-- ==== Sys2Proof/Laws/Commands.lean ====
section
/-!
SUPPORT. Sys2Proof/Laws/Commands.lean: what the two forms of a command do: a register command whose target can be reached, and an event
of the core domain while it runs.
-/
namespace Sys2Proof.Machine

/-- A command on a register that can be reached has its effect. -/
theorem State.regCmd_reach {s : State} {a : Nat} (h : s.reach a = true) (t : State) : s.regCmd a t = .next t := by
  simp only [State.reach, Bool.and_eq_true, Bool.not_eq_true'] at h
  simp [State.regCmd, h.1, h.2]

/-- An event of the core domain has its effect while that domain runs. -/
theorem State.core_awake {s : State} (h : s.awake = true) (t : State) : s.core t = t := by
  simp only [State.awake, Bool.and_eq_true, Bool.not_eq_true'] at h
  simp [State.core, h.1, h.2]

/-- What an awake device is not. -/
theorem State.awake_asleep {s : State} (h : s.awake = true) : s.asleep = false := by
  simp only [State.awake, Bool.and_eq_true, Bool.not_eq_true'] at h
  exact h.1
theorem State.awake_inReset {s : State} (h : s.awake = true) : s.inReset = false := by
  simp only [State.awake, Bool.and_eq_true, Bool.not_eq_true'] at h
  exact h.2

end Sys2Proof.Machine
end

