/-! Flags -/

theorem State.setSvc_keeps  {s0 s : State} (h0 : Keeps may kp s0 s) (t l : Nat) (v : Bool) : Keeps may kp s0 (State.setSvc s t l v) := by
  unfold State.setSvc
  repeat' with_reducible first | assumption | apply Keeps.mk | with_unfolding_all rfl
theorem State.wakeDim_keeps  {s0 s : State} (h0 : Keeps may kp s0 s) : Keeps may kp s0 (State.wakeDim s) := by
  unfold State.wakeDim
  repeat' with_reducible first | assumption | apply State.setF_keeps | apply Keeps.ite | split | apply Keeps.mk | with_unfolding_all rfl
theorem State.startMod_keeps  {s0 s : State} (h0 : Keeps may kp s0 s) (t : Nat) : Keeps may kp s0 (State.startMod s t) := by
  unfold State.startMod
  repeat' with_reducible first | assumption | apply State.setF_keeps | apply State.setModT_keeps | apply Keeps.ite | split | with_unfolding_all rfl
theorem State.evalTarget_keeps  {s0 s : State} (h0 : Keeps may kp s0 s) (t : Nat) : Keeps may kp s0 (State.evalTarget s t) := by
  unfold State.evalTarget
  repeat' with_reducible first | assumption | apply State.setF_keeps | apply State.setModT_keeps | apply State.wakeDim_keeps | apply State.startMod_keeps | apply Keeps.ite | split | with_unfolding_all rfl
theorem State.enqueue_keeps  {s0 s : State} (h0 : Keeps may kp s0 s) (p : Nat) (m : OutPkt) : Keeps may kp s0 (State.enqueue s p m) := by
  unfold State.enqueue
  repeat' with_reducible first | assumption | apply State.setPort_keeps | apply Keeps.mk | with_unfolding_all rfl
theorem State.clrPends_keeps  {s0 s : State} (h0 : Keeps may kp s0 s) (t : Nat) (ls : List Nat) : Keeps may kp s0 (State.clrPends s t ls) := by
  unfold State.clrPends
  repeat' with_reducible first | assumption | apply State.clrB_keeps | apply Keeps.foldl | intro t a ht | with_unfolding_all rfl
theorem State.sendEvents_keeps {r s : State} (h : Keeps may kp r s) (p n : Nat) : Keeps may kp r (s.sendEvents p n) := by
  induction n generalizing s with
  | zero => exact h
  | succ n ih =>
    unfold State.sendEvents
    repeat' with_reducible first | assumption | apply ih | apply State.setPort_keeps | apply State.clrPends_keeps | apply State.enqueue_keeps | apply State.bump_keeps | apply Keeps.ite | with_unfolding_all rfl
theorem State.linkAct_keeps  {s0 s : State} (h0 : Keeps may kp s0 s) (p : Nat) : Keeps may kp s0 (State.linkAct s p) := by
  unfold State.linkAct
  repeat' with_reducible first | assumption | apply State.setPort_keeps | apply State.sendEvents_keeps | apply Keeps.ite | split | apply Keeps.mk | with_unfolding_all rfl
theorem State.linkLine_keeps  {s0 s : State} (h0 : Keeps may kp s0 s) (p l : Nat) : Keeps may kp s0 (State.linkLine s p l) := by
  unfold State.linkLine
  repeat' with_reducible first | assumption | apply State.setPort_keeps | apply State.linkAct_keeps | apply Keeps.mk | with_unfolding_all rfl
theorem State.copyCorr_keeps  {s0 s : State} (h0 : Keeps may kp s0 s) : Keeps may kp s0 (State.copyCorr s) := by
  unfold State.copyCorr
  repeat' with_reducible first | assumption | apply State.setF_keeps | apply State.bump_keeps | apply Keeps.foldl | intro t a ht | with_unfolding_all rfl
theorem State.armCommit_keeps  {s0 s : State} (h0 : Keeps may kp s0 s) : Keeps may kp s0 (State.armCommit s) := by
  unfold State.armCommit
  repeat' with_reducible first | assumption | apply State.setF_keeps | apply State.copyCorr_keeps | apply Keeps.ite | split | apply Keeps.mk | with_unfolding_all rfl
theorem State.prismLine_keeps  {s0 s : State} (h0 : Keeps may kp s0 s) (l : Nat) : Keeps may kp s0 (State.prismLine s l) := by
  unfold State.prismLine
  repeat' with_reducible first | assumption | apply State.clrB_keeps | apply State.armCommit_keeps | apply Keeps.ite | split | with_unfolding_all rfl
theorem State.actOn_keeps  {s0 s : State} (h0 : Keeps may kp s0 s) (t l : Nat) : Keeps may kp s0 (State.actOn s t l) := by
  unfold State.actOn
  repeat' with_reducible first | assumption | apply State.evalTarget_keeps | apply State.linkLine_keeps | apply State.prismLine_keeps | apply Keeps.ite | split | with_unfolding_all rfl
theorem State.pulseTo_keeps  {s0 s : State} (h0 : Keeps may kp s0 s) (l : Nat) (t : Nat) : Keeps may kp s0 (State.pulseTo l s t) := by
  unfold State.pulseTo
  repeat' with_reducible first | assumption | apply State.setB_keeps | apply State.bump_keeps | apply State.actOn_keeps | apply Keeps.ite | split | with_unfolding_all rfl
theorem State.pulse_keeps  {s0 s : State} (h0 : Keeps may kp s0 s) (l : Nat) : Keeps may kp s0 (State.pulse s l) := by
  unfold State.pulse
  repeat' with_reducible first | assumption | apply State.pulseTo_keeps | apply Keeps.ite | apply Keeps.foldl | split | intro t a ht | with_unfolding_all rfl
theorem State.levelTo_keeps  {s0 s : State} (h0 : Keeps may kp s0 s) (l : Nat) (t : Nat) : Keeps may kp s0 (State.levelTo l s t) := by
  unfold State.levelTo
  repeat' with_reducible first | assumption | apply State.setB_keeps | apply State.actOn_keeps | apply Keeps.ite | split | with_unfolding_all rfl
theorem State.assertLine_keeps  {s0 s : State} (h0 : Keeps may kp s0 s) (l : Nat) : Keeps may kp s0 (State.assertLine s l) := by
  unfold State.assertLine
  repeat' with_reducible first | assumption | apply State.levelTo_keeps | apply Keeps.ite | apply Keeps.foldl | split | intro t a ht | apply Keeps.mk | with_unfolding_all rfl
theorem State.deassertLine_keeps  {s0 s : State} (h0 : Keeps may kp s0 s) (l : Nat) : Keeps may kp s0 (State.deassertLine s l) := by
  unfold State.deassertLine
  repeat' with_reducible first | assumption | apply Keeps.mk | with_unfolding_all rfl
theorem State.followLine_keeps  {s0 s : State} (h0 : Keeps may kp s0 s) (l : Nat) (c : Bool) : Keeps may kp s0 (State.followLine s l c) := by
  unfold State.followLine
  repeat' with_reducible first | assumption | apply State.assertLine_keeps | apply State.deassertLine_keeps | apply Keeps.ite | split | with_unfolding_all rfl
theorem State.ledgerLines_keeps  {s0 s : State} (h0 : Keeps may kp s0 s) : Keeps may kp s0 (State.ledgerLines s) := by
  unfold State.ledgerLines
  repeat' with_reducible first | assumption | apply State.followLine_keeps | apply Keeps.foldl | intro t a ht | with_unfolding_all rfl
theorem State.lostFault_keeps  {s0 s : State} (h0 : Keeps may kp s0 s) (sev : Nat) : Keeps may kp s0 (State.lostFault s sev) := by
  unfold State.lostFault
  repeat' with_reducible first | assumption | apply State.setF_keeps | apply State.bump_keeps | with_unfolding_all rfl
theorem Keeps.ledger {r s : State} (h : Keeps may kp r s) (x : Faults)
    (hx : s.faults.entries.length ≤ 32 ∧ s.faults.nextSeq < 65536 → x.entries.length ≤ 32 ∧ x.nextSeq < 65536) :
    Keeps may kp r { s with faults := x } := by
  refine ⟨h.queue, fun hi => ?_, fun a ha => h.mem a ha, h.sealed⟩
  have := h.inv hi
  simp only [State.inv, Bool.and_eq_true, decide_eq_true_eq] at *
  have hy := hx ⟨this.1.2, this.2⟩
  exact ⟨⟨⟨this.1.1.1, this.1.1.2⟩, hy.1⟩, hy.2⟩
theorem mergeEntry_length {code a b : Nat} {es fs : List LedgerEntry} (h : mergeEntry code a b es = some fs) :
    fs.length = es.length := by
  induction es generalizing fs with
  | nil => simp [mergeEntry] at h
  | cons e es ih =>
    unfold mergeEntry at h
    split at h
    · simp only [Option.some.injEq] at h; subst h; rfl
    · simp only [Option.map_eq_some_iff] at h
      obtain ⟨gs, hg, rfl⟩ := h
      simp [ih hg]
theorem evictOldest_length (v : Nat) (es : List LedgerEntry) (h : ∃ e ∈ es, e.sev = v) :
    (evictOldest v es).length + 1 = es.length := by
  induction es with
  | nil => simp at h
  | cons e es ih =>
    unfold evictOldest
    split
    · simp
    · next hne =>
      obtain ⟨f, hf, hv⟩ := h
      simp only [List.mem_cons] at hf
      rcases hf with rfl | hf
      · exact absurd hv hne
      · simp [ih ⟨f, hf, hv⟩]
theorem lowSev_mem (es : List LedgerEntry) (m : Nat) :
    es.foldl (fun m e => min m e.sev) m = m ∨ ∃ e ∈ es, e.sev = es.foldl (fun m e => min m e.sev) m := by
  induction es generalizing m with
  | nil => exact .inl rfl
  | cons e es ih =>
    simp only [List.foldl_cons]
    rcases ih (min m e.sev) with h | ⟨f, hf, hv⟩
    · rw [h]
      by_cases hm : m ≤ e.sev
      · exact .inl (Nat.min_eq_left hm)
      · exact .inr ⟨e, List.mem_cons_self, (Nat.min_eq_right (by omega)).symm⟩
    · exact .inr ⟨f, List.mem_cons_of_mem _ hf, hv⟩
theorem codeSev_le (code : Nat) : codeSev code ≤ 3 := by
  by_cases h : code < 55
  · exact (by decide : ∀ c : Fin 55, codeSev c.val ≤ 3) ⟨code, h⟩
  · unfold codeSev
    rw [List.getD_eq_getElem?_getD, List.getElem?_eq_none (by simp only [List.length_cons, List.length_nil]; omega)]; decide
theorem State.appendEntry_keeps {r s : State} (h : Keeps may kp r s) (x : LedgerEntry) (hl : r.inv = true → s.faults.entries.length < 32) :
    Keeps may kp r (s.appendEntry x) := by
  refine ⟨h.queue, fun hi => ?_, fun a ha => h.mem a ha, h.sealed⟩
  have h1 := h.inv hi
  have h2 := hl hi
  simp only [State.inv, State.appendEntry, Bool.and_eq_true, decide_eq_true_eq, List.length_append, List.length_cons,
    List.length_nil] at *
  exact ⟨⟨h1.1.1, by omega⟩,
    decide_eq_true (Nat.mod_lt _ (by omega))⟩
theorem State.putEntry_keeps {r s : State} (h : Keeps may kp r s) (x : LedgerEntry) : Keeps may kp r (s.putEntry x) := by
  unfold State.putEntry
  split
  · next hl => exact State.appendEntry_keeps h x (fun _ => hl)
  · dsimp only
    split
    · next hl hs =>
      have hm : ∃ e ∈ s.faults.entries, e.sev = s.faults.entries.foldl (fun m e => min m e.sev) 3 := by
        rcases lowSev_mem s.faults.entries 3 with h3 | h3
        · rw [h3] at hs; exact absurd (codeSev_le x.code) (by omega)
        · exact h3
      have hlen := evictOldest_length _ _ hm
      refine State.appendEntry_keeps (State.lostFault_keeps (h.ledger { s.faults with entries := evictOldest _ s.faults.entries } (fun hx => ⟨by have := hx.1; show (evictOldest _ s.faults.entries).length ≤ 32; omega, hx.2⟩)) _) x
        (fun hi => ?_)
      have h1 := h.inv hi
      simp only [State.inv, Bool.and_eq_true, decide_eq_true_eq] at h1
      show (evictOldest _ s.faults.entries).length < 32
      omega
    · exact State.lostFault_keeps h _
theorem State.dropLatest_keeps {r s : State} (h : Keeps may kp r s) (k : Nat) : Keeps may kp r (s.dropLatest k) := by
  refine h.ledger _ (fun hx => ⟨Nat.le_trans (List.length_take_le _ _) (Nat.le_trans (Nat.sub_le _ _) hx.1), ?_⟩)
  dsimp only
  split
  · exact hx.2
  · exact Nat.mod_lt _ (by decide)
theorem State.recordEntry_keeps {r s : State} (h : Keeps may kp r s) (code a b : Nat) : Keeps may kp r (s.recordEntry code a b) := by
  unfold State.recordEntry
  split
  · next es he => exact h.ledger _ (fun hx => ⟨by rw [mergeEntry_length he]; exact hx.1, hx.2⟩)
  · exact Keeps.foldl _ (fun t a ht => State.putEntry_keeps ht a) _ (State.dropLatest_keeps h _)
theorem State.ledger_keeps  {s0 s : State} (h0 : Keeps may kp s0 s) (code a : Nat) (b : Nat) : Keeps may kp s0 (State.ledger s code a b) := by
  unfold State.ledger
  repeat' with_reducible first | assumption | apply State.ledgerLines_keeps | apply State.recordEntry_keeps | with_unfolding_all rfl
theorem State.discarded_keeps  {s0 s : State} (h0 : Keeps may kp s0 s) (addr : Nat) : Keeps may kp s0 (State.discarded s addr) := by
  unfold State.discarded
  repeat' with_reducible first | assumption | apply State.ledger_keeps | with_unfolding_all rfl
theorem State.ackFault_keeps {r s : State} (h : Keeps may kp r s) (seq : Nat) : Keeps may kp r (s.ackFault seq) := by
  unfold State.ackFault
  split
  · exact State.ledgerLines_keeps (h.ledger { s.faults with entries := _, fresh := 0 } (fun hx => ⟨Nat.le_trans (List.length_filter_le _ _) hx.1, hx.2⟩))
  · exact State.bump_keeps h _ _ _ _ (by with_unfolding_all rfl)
--------------------
> _PROMPT_
From the listing above, collect each line in which the string "Commands" appears.

> _EXERCISE SOLUTION_
-- ==== Sys2Proof/Laws/Commands.lean ====
SUPPORT. Sys2Proof/Laws/Commands.lean: what the two forms of a command do: a register command whose target can be reached, and an event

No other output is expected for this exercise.